WHAT YOU WILL DO.
Return the following from the records below: each line, word for word, starting with the line that contains "false .cs c" and going on through the line that contains "brrWord true .al c", with nothing outside that range.

STUDY MATERIAL.
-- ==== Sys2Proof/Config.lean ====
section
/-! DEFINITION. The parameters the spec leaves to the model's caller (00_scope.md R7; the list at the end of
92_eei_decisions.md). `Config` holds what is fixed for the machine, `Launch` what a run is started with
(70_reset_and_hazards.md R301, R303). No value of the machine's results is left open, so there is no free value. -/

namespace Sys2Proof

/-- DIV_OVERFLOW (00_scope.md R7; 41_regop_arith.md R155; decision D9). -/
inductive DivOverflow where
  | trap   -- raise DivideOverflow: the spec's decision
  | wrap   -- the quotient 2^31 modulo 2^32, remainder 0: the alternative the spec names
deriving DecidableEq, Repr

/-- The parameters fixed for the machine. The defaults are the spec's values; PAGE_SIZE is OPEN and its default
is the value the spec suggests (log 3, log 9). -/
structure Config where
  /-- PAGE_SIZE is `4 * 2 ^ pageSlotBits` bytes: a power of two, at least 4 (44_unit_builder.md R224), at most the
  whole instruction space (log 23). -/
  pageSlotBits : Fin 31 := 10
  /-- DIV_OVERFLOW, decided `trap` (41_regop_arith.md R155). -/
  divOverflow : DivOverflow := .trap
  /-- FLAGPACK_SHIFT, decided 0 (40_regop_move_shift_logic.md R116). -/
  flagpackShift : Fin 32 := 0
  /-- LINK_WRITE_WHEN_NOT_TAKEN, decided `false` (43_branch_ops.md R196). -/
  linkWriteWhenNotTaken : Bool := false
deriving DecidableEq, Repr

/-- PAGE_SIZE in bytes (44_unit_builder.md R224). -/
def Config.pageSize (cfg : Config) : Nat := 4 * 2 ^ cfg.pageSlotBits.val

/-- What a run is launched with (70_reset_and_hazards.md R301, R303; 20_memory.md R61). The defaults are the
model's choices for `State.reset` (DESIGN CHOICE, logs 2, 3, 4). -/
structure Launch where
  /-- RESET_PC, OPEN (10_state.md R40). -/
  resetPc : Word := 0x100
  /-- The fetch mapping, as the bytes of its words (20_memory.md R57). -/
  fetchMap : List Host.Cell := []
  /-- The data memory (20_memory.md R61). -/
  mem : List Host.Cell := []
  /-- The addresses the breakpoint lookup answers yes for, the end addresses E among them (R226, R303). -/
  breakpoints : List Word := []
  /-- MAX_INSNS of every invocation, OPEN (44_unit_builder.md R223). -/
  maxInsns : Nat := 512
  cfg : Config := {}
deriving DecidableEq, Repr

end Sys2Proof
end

--

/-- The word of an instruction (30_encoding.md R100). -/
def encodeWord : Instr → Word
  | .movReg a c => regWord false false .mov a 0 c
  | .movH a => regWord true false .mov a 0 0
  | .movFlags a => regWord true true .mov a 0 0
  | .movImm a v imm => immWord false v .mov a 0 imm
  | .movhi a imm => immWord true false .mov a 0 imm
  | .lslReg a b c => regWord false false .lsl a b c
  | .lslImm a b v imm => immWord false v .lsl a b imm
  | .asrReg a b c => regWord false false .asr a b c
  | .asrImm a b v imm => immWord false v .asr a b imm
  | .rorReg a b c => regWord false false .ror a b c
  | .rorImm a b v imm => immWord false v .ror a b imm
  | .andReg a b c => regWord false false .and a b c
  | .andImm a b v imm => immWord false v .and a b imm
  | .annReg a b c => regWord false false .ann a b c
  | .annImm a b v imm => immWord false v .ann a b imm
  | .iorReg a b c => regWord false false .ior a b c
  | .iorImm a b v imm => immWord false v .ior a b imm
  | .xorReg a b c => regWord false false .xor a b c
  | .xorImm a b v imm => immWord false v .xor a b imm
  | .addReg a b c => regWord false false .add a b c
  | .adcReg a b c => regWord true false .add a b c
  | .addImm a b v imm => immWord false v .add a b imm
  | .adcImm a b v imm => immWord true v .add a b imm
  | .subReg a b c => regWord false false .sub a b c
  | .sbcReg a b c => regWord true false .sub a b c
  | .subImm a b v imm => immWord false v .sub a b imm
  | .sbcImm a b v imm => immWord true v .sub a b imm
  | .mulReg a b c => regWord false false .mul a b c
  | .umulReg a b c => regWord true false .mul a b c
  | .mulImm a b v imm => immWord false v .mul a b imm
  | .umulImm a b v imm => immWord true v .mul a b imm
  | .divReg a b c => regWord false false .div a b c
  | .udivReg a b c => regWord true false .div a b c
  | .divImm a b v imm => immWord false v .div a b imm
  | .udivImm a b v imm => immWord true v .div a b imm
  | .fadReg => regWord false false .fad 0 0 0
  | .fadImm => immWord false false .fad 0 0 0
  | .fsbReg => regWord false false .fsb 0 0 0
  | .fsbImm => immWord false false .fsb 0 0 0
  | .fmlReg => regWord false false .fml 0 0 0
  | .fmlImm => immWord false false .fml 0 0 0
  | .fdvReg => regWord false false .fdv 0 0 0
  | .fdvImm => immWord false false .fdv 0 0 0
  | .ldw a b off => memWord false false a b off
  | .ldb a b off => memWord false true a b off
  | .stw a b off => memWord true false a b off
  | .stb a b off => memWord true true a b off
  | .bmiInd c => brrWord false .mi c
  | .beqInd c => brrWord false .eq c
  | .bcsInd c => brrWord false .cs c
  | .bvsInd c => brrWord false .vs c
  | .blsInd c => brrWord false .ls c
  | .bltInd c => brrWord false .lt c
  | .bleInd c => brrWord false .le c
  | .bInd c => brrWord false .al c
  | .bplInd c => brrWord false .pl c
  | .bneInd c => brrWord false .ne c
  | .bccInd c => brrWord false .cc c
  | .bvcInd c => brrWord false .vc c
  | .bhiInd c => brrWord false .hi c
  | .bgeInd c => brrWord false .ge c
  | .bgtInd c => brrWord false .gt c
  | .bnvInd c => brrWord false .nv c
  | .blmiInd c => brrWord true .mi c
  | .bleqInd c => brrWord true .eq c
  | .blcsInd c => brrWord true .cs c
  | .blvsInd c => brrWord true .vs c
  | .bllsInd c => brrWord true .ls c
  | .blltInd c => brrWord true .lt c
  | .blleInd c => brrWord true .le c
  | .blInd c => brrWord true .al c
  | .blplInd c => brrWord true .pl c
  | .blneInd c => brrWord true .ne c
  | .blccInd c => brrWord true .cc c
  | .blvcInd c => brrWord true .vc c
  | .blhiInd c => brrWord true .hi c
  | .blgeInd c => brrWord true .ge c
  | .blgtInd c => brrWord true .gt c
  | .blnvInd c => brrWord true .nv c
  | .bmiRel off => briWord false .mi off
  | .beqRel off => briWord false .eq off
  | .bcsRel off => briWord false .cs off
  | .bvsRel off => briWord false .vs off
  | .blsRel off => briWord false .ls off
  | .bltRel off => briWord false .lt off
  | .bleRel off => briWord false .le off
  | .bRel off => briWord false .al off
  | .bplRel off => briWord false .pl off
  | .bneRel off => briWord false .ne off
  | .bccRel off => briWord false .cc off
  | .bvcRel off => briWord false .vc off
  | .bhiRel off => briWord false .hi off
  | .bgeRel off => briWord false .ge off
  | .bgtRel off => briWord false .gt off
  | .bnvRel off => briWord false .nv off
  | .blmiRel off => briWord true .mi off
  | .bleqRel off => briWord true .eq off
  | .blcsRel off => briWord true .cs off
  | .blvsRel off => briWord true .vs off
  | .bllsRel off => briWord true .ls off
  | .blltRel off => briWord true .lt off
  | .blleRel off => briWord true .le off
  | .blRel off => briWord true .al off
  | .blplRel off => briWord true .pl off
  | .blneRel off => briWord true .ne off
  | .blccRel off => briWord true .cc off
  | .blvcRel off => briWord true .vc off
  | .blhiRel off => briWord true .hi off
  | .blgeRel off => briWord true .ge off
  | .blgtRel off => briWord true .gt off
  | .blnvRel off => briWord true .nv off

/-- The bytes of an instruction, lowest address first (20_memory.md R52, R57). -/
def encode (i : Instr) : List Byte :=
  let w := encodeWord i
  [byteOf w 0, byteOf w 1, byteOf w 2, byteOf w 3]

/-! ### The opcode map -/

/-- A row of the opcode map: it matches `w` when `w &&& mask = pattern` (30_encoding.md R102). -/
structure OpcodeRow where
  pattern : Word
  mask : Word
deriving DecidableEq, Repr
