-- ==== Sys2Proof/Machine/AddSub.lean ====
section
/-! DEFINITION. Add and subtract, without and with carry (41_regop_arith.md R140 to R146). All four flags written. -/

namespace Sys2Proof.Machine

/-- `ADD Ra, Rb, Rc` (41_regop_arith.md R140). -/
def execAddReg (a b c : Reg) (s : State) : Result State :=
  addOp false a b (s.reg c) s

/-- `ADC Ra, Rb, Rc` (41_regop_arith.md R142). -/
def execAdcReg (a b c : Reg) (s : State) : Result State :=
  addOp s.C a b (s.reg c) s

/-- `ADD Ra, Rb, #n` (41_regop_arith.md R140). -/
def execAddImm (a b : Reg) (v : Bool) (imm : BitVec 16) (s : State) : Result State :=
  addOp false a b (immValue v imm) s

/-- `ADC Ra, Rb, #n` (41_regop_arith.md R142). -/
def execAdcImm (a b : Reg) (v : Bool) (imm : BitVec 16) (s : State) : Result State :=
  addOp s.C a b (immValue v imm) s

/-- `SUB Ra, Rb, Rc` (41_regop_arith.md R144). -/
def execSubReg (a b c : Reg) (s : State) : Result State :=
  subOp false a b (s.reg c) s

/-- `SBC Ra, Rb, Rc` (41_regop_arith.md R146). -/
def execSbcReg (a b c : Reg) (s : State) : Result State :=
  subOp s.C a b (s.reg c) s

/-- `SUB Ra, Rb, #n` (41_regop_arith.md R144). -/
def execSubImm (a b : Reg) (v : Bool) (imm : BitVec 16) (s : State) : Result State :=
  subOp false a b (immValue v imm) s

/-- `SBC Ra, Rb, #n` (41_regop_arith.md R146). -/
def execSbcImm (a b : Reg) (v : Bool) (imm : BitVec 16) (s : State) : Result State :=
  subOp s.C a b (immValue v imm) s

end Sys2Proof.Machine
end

ANSWER FOR THIS EXERCISE.
  | .bcsInd c => brrWord false .cs c
  | .bvsInd c => brrWord false .vs c
  | .blsInd c => brrWord false .ls c
  | .bltInd c => brrWord false .lt c
  | .bleInd c => brrWord false .le c
  | .bInd c => brrWord false .al c
  | .bplInd c => brrWord false .pl c
  | .bneInd c => brrWord false .ne c
  | .bccInd c => brrWord false .cc c
  | .bvcInd c => brrWord false .vc c
  | .bhiInd c => brrWord false .hi c
  | .bgeInd c => brrWord false .ge c
  | .bgtInd c => brrWord false .gt c
  | .bnvInd c => brrWord false .nv c
  | .blmiInd c => brrWord true .mi c
  | .bleqInd c => brrWord true .eq c
  | .blcsInd c => brrWord true .cs c
  | .blvsInd c => brrWord true .vs c
  | .bllsInd c => brrWord true .ls c
  | .blltInd c => brrWord true .lt c
  | .blleInd c => brrWord true .le c
  | .blInd c => brrWord true .al c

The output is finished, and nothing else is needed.